Saved data entries

§ §

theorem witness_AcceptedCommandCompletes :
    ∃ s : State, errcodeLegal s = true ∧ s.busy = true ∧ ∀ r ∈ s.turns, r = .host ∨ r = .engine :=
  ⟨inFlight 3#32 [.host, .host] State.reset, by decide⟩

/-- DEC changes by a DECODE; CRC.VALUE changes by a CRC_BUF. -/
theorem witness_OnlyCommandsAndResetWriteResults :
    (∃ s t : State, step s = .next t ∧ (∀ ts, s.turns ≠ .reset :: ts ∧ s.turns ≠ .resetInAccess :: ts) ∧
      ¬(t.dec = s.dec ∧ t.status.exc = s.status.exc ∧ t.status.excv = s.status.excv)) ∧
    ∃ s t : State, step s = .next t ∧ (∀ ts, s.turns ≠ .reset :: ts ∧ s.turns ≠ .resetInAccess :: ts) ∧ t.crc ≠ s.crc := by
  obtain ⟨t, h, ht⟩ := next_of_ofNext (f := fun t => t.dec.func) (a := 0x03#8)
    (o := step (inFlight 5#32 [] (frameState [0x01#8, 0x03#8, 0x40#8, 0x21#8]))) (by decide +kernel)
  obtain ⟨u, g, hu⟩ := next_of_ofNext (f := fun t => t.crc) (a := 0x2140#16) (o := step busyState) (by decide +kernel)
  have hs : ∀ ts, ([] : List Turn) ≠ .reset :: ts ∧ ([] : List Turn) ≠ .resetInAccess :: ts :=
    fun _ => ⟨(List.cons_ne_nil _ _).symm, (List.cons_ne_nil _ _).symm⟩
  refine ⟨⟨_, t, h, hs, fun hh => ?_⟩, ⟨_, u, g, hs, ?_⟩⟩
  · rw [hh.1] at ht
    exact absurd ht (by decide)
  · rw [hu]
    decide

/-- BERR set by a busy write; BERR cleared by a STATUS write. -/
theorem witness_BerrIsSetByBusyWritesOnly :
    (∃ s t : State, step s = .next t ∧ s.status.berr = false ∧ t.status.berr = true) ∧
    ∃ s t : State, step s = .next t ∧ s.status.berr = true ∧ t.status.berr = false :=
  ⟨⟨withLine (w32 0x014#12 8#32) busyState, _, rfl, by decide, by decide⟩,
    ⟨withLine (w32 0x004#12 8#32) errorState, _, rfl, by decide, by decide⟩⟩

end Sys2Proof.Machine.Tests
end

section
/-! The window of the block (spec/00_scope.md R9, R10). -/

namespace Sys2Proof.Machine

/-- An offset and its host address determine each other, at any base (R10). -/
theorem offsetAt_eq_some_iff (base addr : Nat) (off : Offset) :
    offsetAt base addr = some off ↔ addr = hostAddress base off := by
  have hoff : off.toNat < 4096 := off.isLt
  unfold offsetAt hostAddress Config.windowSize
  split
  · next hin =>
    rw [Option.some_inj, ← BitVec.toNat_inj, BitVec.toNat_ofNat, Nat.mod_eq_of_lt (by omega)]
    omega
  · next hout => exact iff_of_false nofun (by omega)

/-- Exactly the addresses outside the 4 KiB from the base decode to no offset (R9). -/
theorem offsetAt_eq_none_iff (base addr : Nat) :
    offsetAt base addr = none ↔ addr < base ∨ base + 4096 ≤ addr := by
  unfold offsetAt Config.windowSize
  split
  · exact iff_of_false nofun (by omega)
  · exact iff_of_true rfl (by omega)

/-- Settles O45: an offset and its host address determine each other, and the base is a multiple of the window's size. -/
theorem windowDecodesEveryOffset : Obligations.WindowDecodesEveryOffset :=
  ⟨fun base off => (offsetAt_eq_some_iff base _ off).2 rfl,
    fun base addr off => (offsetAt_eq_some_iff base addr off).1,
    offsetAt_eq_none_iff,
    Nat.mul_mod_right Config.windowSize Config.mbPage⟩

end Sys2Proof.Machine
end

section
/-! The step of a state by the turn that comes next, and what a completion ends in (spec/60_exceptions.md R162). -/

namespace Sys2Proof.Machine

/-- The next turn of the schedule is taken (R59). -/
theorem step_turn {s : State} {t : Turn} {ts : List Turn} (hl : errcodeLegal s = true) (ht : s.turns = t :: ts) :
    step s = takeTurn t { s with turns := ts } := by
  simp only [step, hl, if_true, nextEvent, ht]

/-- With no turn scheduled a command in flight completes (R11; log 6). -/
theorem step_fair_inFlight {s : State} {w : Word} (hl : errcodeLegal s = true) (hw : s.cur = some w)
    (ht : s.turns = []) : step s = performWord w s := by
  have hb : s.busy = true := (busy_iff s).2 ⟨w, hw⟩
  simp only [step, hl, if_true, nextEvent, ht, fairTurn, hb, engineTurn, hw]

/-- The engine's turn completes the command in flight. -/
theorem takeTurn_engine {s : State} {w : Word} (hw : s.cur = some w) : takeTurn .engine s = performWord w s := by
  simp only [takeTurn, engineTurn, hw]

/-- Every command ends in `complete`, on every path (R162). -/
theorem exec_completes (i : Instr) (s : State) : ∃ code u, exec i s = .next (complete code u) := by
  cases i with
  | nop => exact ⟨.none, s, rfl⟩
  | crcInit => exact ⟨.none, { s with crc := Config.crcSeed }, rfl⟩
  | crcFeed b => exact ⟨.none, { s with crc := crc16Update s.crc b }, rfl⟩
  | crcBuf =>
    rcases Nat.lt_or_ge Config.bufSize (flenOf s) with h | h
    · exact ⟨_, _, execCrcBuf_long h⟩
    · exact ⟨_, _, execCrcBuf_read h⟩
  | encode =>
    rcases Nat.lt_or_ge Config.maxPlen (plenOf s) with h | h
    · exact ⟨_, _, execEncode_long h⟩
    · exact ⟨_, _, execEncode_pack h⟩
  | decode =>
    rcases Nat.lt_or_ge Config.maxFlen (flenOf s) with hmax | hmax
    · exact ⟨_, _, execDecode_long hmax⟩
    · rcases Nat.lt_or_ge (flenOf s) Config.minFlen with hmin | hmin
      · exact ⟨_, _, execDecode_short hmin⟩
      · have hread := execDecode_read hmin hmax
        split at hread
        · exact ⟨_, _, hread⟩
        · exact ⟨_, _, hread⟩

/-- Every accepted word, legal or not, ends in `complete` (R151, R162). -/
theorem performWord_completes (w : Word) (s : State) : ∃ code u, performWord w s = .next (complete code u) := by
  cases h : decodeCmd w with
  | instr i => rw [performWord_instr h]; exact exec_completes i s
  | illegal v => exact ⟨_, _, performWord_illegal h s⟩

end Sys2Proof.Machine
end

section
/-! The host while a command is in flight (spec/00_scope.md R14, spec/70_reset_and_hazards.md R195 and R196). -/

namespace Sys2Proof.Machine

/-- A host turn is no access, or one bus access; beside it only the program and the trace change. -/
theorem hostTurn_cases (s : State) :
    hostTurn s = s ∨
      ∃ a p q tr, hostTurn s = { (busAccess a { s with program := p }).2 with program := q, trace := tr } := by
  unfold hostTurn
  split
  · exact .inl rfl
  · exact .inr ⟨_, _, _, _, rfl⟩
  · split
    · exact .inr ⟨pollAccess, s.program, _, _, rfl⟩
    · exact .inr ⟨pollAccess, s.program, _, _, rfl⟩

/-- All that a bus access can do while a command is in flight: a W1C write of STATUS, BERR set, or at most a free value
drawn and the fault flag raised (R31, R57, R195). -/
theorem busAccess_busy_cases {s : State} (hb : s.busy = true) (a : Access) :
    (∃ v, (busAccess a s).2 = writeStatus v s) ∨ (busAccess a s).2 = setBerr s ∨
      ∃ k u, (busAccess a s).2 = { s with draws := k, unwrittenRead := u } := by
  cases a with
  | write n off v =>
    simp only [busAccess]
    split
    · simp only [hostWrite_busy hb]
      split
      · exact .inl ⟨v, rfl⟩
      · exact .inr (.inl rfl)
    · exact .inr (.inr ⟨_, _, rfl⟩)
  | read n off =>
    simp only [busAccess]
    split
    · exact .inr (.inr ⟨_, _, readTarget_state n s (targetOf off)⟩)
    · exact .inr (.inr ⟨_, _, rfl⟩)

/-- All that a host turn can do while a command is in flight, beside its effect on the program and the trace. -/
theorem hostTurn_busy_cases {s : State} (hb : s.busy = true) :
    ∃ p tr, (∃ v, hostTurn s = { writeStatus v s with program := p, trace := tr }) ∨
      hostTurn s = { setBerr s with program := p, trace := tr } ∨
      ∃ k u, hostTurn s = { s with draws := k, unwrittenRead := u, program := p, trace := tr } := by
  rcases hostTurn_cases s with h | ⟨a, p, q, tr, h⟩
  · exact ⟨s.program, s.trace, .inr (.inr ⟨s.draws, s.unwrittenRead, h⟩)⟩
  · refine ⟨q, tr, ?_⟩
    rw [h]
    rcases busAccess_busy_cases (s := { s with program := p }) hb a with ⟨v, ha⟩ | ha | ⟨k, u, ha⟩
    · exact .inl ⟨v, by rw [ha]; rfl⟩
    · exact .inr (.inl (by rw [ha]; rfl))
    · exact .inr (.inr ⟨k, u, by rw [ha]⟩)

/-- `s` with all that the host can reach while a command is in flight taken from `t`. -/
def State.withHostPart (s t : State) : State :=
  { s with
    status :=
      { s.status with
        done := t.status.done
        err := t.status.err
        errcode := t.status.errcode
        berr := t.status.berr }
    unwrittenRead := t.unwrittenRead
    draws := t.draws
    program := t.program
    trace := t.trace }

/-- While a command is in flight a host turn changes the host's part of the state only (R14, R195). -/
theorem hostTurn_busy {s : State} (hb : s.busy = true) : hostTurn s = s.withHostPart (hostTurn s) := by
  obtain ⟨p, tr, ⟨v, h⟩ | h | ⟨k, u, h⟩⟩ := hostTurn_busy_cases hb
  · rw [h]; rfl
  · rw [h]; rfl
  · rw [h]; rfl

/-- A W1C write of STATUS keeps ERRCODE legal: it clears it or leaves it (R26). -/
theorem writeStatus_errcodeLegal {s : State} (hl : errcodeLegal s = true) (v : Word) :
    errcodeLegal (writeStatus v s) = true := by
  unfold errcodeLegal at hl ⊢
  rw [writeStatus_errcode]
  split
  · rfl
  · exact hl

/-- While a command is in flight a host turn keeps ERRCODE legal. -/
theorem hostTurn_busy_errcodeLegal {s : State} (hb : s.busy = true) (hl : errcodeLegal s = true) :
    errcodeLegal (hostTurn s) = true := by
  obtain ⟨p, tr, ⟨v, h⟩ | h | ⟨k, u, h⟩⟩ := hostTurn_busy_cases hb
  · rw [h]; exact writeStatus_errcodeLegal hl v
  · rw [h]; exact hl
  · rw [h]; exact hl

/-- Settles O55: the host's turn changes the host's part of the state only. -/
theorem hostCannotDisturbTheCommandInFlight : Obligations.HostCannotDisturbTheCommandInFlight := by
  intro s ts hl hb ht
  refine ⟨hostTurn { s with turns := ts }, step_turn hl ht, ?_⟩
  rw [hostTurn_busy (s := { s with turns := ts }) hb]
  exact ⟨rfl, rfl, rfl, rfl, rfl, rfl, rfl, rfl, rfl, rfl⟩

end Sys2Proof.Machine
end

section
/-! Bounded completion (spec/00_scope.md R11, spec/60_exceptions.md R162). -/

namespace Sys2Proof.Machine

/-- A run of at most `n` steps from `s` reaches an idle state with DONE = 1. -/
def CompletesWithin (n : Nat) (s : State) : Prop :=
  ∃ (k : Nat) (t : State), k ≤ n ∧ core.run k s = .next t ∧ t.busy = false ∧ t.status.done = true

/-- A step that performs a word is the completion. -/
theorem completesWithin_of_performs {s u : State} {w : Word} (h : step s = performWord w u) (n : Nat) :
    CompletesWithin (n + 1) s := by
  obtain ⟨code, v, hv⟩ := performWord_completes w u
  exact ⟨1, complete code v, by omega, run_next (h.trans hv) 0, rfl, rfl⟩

§ §

__To do__. Exactly one number is the answer: how many lines of the entries contain the string "keeps".

__Result of the task__. 2